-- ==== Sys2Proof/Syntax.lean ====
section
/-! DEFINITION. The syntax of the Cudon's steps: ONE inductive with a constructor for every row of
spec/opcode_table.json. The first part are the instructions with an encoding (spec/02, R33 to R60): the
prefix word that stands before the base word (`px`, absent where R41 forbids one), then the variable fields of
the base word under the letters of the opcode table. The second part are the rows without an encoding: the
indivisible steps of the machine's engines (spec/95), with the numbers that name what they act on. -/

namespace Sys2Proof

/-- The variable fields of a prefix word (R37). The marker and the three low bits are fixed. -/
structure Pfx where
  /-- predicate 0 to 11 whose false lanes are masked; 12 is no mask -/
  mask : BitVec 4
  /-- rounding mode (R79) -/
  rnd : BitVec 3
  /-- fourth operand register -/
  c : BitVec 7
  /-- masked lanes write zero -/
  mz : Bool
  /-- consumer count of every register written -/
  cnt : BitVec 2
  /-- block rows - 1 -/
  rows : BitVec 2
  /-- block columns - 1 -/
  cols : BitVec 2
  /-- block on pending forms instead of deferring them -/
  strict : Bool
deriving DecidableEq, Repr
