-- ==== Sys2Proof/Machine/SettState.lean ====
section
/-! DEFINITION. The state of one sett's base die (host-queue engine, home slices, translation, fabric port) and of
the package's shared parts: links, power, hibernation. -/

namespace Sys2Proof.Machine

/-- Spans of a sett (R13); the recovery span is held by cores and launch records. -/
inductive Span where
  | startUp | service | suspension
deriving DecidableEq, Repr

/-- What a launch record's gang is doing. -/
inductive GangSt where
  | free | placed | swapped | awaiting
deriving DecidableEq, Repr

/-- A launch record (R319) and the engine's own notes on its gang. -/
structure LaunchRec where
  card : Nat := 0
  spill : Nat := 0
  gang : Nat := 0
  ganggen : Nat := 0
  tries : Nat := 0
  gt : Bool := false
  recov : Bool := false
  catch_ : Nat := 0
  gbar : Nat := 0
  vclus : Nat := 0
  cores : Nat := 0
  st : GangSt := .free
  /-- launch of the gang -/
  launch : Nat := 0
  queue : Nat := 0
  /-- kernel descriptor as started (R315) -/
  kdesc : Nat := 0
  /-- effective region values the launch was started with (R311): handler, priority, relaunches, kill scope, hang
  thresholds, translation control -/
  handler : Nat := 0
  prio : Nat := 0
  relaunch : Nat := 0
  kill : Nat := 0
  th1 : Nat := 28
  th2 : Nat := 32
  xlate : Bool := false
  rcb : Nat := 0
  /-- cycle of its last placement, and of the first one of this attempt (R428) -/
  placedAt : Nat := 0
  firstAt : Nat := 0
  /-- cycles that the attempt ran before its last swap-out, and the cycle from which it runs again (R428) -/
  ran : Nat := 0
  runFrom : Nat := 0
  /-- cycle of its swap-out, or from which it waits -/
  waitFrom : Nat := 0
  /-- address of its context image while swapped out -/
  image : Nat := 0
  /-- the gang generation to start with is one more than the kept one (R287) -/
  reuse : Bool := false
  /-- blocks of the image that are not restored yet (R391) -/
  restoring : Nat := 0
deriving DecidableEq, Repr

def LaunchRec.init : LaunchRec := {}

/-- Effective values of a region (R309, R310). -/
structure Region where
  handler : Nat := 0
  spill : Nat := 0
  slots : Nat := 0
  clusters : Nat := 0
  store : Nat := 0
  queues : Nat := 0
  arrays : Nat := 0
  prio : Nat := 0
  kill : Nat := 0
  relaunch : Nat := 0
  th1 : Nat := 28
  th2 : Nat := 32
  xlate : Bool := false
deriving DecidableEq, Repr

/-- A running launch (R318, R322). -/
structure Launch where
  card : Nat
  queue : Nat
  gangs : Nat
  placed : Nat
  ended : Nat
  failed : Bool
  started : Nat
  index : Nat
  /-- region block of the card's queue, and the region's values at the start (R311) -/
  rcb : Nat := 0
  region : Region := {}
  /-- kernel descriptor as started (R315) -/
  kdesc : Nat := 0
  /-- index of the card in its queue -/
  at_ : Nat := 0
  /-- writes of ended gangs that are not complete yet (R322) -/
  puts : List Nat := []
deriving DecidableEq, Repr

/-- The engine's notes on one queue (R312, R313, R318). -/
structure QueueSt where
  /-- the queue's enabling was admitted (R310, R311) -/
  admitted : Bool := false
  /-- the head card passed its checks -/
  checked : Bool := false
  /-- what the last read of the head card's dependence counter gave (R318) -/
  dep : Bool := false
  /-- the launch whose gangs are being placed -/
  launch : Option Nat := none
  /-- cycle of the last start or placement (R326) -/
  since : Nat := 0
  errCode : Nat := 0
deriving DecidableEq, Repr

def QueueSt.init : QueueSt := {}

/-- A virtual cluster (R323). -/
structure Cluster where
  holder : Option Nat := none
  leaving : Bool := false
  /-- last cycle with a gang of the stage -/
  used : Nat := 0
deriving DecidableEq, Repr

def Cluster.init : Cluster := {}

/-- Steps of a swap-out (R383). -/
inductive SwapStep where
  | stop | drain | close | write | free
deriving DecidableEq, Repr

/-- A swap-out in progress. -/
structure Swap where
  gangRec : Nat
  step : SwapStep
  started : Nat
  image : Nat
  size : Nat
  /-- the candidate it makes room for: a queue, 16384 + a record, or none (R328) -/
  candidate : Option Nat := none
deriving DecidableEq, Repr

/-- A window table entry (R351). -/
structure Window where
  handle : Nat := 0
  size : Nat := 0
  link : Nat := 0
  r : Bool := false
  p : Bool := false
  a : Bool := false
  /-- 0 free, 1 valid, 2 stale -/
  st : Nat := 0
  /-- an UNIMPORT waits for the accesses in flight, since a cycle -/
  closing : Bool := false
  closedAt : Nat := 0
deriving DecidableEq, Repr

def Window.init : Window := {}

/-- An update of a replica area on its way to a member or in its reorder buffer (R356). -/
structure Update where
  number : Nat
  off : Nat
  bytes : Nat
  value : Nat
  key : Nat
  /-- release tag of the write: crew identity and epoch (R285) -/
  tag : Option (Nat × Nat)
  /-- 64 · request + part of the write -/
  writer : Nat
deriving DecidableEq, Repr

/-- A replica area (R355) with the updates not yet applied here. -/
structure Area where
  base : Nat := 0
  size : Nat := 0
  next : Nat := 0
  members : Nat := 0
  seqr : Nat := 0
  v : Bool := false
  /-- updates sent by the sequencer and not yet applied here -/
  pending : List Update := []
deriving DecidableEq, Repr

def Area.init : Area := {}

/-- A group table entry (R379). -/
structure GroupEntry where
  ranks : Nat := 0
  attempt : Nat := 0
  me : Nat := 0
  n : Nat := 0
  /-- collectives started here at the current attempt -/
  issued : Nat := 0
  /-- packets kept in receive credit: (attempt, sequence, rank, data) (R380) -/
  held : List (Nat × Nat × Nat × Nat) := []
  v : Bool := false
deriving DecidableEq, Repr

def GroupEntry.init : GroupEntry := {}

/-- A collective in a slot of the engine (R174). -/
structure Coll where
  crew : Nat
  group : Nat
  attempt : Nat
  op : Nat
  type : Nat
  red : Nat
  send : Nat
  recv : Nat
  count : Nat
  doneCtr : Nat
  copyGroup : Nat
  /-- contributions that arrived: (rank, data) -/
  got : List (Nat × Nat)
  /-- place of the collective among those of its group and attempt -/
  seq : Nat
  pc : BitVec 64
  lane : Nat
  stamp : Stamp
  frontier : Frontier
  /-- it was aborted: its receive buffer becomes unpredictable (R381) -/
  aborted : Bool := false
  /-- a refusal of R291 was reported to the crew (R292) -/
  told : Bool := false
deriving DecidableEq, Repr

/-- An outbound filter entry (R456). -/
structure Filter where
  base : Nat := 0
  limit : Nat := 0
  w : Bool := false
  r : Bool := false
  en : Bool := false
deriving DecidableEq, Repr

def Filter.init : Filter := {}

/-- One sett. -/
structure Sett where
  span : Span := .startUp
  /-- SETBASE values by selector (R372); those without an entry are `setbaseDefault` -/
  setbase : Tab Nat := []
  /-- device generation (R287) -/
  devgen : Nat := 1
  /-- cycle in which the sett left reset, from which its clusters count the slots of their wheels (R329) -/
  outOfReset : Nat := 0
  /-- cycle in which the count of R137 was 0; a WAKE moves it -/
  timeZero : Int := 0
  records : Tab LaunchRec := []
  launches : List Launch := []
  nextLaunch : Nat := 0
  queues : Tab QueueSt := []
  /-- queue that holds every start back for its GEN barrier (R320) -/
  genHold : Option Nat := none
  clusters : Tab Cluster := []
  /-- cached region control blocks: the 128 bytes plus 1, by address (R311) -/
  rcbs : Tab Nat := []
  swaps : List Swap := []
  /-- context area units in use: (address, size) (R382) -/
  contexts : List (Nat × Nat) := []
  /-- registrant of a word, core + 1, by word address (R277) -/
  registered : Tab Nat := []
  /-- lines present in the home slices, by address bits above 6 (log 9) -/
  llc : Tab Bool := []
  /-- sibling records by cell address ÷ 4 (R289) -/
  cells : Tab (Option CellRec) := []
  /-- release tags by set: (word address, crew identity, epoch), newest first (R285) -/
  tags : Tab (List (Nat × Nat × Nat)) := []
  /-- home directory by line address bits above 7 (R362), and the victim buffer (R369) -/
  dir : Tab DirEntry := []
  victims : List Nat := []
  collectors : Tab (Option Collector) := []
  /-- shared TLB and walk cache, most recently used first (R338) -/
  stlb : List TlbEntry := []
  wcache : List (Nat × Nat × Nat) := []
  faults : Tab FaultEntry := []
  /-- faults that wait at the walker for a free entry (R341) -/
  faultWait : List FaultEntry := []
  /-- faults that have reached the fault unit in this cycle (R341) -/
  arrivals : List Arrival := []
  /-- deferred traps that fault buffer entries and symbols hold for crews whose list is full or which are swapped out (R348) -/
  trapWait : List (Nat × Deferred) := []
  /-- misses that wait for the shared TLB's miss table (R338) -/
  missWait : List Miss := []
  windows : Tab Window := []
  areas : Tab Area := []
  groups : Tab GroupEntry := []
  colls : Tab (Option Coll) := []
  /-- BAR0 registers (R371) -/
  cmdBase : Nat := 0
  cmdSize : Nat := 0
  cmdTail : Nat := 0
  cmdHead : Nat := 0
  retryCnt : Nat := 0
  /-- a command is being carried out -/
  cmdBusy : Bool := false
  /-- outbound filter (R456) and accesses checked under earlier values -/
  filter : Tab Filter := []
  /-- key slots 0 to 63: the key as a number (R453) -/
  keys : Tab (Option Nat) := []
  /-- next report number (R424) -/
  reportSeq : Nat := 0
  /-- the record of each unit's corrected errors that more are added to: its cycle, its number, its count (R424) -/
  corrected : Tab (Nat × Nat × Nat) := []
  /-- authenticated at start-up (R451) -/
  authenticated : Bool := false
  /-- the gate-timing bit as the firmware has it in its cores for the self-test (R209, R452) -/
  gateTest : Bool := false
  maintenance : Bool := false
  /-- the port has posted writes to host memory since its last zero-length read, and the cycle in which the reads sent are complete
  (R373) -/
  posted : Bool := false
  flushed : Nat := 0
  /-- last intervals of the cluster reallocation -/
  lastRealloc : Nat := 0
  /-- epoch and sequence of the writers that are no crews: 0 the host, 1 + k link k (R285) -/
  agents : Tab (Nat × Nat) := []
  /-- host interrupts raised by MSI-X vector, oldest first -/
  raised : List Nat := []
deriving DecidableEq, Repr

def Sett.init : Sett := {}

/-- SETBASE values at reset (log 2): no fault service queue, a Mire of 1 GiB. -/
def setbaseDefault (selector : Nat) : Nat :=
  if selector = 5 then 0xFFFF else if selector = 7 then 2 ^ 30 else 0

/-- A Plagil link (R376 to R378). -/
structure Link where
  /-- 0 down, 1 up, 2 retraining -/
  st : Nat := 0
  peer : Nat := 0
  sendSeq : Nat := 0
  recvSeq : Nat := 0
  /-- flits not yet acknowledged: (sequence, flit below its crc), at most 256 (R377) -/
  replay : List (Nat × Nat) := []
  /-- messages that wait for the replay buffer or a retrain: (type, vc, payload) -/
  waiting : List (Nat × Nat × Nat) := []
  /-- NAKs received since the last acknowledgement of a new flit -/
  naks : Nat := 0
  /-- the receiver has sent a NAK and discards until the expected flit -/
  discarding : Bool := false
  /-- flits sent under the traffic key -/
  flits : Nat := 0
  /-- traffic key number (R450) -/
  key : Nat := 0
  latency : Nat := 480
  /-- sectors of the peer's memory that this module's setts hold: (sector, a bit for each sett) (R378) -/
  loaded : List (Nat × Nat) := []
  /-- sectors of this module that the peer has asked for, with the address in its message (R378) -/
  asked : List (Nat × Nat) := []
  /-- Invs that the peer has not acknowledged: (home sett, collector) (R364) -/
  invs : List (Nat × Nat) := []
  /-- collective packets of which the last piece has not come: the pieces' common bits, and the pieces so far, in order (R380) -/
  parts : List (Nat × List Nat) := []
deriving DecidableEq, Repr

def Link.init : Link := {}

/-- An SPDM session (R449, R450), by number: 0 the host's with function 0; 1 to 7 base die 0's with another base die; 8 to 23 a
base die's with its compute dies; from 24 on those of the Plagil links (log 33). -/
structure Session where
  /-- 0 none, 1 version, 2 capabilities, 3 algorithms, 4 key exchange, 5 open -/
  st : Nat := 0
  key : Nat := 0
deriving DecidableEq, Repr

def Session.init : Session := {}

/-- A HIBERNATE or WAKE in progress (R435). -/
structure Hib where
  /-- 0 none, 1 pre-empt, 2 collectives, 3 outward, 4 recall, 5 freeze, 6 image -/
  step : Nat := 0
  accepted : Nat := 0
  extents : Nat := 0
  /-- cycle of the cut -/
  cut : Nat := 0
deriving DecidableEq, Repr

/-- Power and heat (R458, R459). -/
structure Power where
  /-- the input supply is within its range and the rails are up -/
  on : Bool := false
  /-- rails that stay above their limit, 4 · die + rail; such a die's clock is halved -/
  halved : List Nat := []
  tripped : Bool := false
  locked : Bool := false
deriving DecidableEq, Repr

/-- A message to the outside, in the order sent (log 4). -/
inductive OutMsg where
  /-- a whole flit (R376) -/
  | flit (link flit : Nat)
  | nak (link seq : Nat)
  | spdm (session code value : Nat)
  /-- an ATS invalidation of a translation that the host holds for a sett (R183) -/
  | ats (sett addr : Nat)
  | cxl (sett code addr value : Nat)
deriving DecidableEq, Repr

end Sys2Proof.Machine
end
* * *
REQUIREMENT | In the listing above, find the line with "sendSeq : Nat := 0" and the line with "structure Power where", then reproduce both and every line between them exactly.

OUTPUT BELOW |
  sendSeq : Nat := 0
  recvSeq : Nat := 0
  /-- flits not yet acknowledged: (sequence, flit below its crc), at most 256 (R377) -/
  replay : List (Nat × Nat) := []
  /-- messages that wait for the replay buffer or a retrain: (type, vc, payload) -/
  waiting : List (Nat × Nat × Nat) := []
  /-- NAKs received since the last acknowledgement of a new flit -/
  naks : Nat := 0
  /-- the receiver has sent a NAK and discards until the expected flit -/
  discarding : Bool := false
  /-- flits sent under the traffic key -/
  flits : Nat := 0
  /-- traffic key number (R450) -/
  key : Nat := 0
  latency : Nat := 480
  /-- sectors of the peer's memory that this module's setts hold: (sector, a bit for each sett) (R378) -/
  loaded : List (Nat × Nat) := []
  /-- sectors of this module that the peer has asked for, with the address in its message (R378) -/
  asked : List (Nat × Nat) := []
  /-- Invs that the peer has not acknowledged: (home sett, collector) (R364) -/
  invs : List (Nat × Nat) := []
  /-- collective packets of which the last piece has not come: the pieces' common bits, and the pieces so far, in order (R380) -/
  parts : List (Nat × List Nat) := []
deriving DecidableEq, Repr

def Link.init : Link := {}

/-- An SPDM session (R449, R450), by number: 0 the host's with function 0; 1 to 7 base die 0's with another base die; 8 to 23 a
base die's with its compute dies; from 24 on those of the Plagil links (log 33). -/
structure Session where
  /-- 0 none, 1 version, 2 capabilities, 3 algorithms, 4 key exchange, 5 open -/
  st : Nat := 0
  key : Nat := 0
deriving DecidableEq, Repr

def Session.init : Session := {}

/-- A HIBERNATE or WAKE in progress (R435). -/
structure Hib where
  /-- 0 none, 1 pre-empt, 2 collectives, 3 outward, 4 recall, 5 freeze, 6 image -/
  step : Nat := 0
  accepted : Nat := 0
  extents : Nat := 0
  /-- cycle of the cut -/
  cut : Nat := 0
deriving DecidableEq, Repr

/-- Power and heat (R458, R459). -/
structure Power where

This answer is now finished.